═════ Data

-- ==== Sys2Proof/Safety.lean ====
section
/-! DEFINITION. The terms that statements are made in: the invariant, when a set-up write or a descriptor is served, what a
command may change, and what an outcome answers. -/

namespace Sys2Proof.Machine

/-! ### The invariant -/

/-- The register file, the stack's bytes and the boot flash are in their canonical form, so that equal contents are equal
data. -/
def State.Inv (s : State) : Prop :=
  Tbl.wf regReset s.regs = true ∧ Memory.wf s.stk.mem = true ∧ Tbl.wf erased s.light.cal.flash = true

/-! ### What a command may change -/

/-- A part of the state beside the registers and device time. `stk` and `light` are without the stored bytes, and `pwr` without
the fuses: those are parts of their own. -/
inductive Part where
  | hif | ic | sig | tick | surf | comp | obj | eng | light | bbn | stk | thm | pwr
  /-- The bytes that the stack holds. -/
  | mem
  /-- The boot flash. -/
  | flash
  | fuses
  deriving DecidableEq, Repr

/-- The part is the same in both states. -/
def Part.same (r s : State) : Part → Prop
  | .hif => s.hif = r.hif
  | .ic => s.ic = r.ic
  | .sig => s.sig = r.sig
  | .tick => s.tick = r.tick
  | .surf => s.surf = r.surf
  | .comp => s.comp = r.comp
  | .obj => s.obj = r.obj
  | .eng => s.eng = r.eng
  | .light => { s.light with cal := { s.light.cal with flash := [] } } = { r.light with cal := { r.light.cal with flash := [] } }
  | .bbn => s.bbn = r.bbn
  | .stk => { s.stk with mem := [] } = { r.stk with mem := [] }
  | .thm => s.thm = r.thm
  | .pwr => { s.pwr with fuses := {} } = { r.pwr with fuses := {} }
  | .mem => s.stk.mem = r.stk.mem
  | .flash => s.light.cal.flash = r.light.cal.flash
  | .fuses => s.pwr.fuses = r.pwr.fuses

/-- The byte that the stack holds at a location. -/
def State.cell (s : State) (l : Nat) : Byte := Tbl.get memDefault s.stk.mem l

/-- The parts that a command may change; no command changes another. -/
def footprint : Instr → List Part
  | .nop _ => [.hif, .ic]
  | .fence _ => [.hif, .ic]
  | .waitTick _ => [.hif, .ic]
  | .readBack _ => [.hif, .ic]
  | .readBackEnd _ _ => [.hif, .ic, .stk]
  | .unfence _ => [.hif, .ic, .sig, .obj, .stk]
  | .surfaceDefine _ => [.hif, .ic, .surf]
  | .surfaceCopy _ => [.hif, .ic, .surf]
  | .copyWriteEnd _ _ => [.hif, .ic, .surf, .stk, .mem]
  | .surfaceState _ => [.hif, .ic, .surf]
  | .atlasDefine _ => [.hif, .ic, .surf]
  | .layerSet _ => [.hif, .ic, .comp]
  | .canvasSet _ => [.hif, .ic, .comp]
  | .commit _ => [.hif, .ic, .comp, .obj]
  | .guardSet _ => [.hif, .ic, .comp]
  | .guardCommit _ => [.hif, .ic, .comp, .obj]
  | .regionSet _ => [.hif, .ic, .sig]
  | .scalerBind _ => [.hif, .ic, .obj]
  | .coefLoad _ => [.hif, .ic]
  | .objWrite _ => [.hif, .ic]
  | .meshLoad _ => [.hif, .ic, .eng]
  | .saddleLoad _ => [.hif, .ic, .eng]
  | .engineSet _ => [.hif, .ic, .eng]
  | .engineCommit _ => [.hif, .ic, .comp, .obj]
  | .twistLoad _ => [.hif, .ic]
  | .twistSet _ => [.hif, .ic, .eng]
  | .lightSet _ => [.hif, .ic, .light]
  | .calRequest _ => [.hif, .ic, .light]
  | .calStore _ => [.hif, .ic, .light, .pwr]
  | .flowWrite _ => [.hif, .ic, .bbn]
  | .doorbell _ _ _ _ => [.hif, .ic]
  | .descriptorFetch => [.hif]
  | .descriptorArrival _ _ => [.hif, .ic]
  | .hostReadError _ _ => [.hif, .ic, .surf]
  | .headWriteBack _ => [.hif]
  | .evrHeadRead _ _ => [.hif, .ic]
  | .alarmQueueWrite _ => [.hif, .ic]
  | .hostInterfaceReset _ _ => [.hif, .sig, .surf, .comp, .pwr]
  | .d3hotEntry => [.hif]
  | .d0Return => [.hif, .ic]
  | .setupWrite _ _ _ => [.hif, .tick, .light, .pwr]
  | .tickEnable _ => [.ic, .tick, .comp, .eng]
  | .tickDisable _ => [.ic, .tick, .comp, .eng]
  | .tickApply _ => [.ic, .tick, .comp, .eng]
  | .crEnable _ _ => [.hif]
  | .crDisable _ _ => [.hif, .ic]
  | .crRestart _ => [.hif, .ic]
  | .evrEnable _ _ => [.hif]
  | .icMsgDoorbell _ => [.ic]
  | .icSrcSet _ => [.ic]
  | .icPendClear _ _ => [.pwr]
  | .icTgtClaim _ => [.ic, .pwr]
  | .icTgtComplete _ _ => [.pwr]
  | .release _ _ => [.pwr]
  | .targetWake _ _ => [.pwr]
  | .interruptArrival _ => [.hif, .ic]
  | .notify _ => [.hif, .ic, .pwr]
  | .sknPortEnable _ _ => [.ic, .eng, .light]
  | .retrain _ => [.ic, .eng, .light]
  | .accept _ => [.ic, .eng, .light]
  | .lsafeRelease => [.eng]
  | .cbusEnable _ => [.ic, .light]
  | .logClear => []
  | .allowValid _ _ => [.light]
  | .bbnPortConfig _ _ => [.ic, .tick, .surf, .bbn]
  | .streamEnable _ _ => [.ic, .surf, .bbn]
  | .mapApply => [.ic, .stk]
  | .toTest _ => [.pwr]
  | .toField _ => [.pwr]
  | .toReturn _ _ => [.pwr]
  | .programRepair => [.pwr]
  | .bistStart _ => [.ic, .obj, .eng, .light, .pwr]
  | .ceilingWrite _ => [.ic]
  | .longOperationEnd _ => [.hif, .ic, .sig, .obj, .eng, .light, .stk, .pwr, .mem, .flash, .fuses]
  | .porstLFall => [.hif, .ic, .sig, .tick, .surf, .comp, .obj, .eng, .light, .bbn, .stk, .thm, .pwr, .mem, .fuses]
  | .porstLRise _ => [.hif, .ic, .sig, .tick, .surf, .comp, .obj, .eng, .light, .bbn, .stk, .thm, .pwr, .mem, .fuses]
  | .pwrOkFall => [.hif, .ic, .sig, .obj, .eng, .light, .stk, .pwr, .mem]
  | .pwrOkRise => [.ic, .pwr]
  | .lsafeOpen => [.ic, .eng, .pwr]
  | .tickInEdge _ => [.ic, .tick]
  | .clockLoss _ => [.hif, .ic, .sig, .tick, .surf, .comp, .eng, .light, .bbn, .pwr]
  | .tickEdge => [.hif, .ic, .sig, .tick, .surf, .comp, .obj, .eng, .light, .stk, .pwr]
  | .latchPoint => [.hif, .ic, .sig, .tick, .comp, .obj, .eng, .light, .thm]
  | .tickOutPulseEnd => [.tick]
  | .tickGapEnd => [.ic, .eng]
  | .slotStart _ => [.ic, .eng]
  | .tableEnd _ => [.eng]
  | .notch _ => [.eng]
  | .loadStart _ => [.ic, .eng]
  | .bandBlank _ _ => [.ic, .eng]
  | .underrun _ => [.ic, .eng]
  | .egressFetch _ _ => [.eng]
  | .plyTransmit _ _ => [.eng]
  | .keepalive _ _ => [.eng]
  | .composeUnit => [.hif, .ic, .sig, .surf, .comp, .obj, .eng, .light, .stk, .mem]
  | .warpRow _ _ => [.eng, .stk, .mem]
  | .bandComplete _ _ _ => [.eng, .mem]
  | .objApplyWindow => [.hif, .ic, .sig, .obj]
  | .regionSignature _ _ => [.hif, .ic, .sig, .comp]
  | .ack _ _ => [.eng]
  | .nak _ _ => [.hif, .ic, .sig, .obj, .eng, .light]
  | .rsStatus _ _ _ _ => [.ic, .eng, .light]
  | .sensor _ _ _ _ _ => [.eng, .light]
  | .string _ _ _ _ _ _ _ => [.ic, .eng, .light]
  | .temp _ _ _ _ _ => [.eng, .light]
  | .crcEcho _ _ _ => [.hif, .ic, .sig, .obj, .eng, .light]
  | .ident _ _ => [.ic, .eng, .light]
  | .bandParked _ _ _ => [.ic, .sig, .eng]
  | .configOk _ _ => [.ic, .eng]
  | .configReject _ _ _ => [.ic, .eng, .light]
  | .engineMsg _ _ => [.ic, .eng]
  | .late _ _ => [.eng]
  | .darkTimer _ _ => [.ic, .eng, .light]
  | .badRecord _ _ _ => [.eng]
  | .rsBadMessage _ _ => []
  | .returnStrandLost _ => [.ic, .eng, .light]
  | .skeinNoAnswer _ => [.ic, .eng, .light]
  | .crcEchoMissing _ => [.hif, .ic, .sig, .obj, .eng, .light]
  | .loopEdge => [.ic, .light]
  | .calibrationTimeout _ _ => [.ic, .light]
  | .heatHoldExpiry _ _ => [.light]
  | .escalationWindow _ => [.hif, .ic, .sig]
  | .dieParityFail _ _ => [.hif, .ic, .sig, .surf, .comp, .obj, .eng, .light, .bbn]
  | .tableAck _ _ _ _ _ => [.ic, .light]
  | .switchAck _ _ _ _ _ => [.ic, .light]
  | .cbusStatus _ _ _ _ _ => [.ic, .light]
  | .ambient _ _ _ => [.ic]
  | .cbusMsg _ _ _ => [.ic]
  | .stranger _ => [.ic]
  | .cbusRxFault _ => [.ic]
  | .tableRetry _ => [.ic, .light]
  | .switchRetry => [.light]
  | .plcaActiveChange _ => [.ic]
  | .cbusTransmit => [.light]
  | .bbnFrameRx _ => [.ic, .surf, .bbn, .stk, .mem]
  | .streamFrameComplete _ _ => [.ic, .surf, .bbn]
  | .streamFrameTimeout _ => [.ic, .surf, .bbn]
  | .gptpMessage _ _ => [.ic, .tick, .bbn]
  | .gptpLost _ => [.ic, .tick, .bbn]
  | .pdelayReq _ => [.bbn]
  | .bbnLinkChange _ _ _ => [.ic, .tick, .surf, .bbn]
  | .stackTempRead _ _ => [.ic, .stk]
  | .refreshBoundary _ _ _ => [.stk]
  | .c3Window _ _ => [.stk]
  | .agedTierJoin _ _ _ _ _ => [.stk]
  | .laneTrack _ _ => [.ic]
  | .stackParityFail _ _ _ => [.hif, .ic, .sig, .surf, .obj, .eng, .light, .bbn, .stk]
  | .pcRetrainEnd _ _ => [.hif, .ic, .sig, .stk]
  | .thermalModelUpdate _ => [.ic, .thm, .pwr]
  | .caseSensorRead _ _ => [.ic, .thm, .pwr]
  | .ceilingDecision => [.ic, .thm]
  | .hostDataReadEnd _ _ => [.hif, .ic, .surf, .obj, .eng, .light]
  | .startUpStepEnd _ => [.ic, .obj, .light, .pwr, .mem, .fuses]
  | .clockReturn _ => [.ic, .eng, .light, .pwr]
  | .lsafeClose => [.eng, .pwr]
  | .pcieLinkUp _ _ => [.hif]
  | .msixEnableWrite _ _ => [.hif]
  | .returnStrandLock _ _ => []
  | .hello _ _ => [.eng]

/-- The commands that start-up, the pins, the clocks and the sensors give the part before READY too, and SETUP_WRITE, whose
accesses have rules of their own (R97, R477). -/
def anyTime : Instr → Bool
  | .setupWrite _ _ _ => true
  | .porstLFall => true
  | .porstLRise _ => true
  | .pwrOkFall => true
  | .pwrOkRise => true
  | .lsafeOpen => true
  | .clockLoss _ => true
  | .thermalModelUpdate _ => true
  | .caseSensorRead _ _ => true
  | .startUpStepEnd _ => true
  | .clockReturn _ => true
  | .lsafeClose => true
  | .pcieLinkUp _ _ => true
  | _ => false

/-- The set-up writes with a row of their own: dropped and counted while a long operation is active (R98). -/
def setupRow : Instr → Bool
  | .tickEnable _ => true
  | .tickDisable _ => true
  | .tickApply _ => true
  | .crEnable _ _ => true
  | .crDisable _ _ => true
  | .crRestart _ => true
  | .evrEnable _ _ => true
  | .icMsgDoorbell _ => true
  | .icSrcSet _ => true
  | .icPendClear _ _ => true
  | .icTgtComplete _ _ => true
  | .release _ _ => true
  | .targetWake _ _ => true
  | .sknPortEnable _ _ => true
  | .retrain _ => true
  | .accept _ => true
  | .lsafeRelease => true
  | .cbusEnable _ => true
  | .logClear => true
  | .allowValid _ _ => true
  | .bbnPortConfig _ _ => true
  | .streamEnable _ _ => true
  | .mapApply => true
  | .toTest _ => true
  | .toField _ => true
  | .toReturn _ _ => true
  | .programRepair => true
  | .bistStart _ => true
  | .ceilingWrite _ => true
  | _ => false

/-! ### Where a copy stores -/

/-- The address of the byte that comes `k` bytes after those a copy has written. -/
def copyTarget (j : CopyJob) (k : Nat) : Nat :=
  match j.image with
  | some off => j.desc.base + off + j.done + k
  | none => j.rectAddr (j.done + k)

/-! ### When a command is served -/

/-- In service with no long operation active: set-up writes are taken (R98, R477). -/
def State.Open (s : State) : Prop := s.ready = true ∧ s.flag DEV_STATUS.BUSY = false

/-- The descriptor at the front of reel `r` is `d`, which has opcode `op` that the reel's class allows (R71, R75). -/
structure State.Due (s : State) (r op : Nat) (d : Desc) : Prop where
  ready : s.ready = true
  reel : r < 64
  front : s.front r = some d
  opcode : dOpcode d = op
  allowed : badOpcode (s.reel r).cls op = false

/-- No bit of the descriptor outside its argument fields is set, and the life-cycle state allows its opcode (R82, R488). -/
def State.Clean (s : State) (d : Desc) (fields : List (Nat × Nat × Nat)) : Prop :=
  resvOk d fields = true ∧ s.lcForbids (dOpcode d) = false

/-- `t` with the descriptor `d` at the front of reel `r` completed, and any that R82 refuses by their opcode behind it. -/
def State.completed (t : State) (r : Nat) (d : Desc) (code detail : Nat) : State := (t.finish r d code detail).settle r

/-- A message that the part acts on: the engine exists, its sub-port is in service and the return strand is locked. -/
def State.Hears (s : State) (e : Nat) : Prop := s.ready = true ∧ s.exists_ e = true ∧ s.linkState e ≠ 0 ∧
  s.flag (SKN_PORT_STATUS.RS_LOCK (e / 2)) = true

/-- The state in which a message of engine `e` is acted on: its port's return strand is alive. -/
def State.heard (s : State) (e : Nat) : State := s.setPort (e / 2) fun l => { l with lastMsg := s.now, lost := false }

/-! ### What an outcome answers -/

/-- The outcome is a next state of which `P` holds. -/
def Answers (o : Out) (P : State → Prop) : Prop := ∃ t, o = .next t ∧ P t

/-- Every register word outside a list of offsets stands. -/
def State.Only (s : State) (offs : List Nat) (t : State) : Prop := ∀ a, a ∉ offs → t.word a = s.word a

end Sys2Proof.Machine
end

══════════

• [Your instructions] For each line in the entries that contains the string "served", make a copy.

• [Written reply]
/-! DEFINITION. The terms that statements are made in: the invariant, when a set-up write or a descriptor is served, what a
/-! ### When a command is served -/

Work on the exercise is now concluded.